Most modern psychiatrists would mock at such an approach to insanity as primitive, simplistic and thoroughly unscientific. To be sure, not all mental illness is caused by demonic possession. However, toward the end of the twentieth century along came a psychiatrist by the name of M. Scott Peck to publish his now famous book, The Road Less Traveled (1978). I commend that book and others by the same author to you as well. Peck draws from his own practice of psychiatry to point out that not every aberrant behavior can be explained as simply another form of mental illness.

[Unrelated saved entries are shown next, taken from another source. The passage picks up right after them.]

-- ==== Sys2Proof/Certificates/Slice0/Obligations.lean ====
section
/-! DEFINITION. The statements for the provers. Terms are those of Safety; (R..) names the rules of the manual that a statement
rests on, (log n) a choice of the model. -/

section

open Sys2Proof Sys2Proof.Machine

/-- What reset leaves. The cycle counter (R147), the granted watts (R349), the throttle levels (R346), the receive counters
(R310), the bridges (R306) and the empty queues are the manual's; contexts EMPTY with every register zero and the program
counter zero, sites without a launch, memory reading zero are the model's choice (logs 1, 2). -/
def Obligations.ResetState : Prop :=
  State.reset.cycle = 0 ∧ State.reset.power.grant = 1800 ∧ (∀ t, (State.reset.cluster t).level = 0) ∧
    (∀ k, State.reset.counter k = 0) ∧ (∀ i : Fin 8, State.reset.bridges[i] = .up) ∧ State.reset.launches = [] ∧
    State.reset.kernels = [] ∧ State.reset.tenants = [] ∧
    (∀ u c, (State.reset.ctxAt u c).st = .empty ∧ (State.reset.ctxAt u c).pc = 0 ∧
      (∀ r, (State.reset.ctxAt u c).sreg r = 0 ∧ (State.reset.ctxAt u c).vreg r = 0) ∧
      (State.reset.ctxAt u c).flags = 0) ∧
    (∀ u a, State.reset.byteAt u a = 0) ∧ (∀ a, State.reset.physAt a = 0) ∧ State.reset.MemOk

/-- Every step keeps every memory in canonical form. -/
def Obligations.StepKeepsMemoryCanonical : Prop :=
  ∀ s t, s.MemOk → step s = .next t → t.MemOk

/-- Decoding the word of an admitted instruction gives it back, every operand at every value. -/
def Obligations.DecodeEncode : Prop :=
  ∀ i : Instr, i.encoded = true → i.wf = true →
    encode i < 2 ^ (8 * i.size) ∧ decodeTableWord (8 * i.size) (encode i) = some i

/-- Words that the manual writes out, and the instructions that they stand for. -/
def Obligations.WrittenWordsDecode : Prop :=
  decodeTableWord 32 0x12000BC7 = some (.pstat 5) ∧ decodeTableWord 32 0x130981C7 = some (.pgate 6 1) ∧
    decodeTableWord 32 0x18398BBF = some (.vst 5 6 7) ∧ decodeTableWord 32 0x192993BF = some (.vld 9 6 5) ∧
    decodeTableWord 16 0x0018 = some .retire ∧ decodeTableWord 16 0x0000 = some .ill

Peck says medical scientists and the churches have not been talking together as much as we might about such things as spontaneous remissions of cancer and psychic healings. The attitude of many in the medical professions is that miracle cures are nonexistent. Too many Christians feel the same way, suggesting that such things only happened back in the days of the early church. Peck says he and many other physicians have now changed their minds. Miracles do happen. He also emphasizes that demonic possession is real.

In later writings, Peck documents his own work with truly evil people and the exorcising of demons. See People of the Lie (1998) and Glimpses of the Devil : A Psychiatrist's Personal Accounts of Possession, Exorcism, and Redemption (2005).

Why should we Christians be surprised by this? That is, after all, what our Bible says. Why do we Christians doubt it, whether it has to do with the healing of the body or the casting out of demons? There is a whole lot more to this world than we thought we knew about. To deny this is to fail to unify all knowledge and experience into our current understanding of human life and activity.

Here is where I stop. I am not intimate with the Andrea Yates case. I have personally had but limited experience with exorcisms. But is there still such a thing as demon possession? Yes indeed. And does Jesus still cast them out? Oh yes! And, further, do miracles of healing still happen? Most certainly! But at the same time shall we throw away all that modern medicine brings? By no means. Let us rather make sure we get into that dialog Peck points to and travel together down that road less traveled.